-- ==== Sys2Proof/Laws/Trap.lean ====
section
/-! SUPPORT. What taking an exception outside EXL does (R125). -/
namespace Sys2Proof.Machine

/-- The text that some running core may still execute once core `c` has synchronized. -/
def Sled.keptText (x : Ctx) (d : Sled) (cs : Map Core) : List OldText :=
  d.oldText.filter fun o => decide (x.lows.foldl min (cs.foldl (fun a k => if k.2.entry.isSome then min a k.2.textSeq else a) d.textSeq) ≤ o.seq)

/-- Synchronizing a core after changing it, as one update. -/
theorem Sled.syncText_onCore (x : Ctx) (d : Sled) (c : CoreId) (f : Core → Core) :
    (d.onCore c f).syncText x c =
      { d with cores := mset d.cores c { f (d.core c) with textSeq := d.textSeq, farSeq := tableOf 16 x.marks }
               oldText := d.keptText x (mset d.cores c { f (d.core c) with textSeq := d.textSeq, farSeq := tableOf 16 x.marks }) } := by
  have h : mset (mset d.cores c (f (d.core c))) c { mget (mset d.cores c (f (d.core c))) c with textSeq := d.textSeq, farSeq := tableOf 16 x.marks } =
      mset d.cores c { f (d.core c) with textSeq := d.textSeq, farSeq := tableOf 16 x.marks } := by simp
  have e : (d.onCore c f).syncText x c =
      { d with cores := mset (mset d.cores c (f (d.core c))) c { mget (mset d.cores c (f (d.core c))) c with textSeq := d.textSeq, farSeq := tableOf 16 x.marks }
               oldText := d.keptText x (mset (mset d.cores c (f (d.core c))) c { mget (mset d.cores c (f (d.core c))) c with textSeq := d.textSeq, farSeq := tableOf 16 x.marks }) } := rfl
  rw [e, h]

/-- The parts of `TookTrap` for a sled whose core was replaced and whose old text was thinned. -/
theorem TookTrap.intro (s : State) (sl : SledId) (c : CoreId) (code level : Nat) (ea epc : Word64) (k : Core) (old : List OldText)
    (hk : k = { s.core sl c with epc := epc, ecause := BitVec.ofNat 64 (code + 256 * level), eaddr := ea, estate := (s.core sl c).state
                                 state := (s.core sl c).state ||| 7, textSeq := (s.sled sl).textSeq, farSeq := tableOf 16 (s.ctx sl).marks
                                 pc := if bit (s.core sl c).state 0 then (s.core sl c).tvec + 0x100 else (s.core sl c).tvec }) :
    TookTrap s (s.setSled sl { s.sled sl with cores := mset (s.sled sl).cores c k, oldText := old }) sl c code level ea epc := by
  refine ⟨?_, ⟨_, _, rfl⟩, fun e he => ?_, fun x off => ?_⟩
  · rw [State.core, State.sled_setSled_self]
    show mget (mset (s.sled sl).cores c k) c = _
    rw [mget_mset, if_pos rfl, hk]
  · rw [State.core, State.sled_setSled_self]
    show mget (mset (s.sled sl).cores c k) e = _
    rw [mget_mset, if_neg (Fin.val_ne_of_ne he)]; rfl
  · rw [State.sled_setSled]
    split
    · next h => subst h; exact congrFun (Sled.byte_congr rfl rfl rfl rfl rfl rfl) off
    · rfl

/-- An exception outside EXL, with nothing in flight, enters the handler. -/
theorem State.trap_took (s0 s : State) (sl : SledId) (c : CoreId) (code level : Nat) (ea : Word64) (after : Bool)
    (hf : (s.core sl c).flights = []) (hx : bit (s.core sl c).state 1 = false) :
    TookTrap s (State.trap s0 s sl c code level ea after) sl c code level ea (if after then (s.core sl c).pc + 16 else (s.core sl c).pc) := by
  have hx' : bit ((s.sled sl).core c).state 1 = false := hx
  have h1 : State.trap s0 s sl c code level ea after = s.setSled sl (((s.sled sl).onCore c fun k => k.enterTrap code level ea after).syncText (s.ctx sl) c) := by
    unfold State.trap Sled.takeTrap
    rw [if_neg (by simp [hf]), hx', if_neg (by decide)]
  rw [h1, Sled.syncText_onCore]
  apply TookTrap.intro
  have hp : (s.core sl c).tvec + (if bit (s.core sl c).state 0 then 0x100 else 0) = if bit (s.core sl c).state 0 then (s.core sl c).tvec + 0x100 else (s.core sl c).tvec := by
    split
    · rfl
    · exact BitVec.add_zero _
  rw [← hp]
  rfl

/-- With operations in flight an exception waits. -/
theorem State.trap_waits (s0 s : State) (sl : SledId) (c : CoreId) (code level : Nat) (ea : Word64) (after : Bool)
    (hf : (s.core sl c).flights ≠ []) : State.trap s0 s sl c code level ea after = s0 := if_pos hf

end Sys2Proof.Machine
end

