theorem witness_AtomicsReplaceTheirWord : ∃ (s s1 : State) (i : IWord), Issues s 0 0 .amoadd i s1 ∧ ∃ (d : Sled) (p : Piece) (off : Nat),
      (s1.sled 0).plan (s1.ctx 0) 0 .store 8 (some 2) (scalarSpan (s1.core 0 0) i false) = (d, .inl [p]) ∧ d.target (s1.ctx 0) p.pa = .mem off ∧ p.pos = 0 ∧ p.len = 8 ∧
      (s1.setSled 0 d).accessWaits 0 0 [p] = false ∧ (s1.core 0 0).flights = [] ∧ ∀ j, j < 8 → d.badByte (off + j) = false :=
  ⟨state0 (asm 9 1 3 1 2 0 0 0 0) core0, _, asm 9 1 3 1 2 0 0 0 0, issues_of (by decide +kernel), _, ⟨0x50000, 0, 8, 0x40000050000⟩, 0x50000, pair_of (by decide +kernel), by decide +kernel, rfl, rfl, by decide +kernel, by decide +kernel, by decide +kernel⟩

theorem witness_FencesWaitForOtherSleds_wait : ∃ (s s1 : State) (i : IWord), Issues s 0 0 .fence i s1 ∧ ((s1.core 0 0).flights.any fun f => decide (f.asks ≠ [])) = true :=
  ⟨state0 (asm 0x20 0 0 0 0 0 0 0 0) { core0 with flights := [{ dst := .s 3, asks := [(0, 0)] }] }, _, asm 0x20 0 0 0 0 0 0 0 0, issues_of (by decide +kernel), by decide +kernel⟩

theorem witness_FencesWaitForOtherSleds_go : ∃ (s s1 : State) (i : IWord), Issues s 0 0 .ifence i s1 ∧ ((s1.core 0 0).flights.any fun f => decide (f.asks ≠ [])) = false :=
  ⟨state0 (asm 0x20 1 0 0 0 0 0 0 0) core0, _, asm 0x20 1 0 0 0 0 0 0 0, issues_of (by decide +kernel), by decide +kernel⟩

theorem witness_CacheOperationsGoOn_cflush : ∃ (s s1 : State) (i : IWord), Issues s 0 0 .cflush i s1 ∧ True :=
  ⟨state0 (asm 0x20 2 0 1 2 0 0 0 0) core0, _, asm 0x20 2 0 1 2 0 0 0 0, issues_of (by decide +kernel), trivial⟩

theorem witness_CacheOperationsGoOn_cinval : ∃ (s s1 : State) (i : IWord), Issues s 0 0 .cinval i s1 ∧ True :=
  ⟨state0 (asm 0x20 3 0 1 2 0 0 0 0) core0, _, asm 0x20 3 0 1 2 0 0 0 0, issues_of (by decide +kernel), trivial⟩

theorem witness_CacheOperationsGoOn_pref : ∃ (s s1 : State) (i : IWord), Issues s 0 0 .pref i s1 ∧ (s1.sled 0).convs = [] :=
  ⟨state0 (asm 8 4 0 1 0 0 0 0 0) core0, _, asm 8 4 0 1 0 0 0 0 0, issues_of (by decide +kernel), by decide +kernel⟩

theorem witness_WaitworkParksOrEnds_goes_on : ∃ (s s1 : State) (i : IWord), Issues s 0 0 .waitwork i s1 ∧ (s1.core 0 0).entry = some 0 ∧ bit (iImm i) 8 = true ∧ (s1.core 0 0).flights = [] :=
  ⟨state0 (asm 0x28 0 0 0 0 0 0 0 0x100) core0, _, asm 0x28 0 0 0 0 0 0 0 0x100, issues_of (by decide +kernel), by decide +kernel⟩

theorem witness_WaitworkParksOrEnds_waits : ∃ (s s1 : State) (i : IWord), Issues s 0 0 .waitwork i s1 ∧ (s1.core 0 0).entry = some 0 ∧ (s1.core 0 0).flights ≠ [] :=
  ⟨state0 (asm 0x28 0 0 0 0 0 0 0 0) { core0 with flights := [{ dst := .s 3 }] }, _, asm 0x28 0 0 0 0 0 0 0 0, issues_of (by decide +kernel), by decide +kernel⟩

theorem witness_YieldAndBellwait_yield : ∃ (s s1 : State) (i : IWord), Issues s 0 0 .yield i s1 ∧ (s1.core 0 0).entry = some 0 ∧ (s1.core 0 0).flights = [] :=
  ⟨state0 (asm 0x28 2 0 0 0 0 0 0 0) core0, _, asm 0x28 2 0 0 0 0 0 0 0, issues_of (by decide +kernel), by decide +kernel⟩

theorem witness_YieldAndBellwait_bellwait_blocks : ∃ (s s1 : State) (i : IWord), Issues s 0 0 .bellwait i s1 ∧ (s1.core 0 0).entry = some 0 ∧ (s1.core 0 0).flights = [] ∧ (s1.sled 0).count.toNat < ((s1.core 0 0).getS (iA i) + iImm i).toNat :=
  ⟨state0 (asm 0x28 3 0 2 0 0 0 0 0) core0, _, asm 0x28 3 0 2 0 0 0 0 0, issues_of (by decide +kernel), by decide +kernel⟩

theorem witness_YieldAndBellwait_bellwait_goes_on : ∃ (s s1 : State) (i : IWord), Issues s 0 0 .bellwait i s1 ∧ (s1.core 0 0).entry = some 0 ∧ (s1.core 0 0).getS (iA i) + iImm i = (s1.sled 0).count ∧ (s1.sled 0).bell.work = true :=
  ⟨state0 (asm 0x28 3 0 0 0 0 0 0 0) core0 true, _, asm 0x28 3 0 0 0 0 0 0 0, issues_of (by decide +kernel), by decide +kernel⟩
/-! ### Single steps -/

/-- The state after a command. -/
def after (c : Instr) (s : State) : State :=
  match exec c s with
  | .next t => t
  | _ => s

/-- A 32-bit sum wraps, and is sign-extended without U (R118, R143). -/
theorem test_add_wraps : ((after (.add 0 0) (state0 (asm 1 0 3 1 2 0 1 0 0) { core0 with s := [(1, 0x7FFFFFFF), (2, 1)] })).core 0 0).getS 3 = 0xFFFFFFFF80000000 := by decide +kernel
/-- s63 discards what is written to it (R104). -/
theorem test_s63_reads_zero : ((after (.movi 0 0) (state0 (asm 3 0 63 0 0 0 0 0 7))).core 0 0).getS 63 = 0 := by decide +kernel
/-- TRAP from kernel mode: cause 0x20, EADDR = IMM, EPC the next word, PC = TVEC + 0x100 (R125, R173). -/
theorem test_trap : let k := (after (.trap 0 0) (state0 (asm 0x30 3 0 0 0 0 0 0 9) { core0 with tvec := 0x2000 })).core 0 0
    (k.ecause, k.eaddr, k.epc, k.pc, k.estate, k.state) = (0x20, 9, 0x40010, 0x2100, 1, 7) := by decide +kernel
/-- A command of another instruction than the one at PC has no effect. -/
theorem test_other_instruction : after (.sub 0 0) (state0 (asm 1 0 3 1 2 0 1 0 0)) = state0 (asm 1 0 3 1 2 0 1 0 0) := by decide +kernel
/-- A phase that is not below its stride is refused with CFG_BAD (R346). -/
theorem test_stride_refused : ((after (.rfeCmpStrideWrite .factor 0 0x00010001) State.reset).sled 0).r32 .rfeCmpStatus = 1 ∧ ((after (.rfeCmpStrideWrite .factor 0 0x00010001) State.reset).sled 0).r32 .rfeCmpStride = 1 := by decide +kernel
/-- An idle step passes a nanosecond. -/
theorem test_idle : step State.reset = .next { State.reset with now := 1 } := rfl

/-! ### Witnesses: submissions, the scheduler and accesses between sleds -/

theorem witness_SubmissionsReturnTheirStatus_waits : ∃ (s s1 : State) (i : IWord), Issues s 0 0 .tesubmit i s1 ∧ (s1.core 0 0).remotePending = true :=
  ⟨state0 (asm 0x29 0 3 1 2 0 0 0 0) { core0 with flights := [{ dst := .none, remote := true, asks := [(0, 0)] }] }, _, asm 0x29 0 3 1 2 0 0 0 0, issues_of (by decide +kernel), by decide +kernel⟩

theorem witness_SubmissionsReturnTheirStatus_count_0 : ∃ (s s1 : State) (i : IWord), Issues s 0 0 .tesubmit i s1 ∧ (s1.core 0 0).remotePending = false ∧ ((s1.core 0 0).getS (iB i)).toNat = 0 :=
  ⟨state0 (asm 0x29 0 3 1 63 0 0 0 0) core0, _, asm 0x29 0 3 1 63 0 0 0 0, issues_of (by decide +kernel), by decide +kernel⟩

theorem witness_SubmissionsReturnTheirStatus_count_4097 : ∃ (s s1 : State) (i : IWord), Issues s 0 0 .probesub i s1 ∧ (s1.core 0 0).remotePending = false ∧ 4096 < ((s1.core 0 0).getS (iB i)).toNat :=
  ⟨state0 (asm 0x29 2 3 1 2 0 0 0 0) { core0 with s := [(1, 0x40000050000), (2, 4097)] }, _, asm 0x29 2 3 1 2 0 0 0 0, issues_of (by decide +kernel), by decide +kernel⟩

*Directions*.
Retype the portion of the data above that starts on the line with "decide +kernel, by decide +kernel⟩" and finishes on the line with "(asm 0x20 1", including both of those lines.

*Output for this task*.
  ⟨state0 (asm 9 1 3 1 2 0 0 0 0) core0, _, asm 9 1 3 1 2 0 0 0 0, issues_of (by decide +kernel), _, ⟨0x50000, 0, 8, 0x40000050000⟩, 0x50000, pair_of (by decide +kernel), by decide +kernel, rfl, rfl, by decide +kernel, by decide +kernel, by decide +kernel⟩

theorem witness_FencesWaitForOtherSleds_wait : ∃ (s s1 : State) (i : IWord), Issues s 0 0 .fence i s1 ∧ ((s1.core 0 0).flights.any fun f => decide (f.asks ≠ [])) = true :=
  ⟨state0 (asm 0x20 0 0 0 0 0 0 0 0) { core0 with flights := [{ dst := .s 3, asks := [(0, 0)] }] }, _, asm 0x20 0 0 0 0 0 0 0 0, issues_of (by decide +kernel), by decide +kernel⟩

theorem witness_FencesWaitForOtherSleds_go : ∃ (s s1 : State) (i : IWord), Issues s 0 0 .ifence i s1 ∧ ((s1.core 0 0).flights.any fun f => decide (f.asks ≠ [])) = false :=
  ⟨state0 (asm 0x20 1 0 0 0 0 0 0 0) core0, _, asm 0x20 1 0 0 0 0 0 0 0, issues_of (by decide +kernel), by decide +kernel⟩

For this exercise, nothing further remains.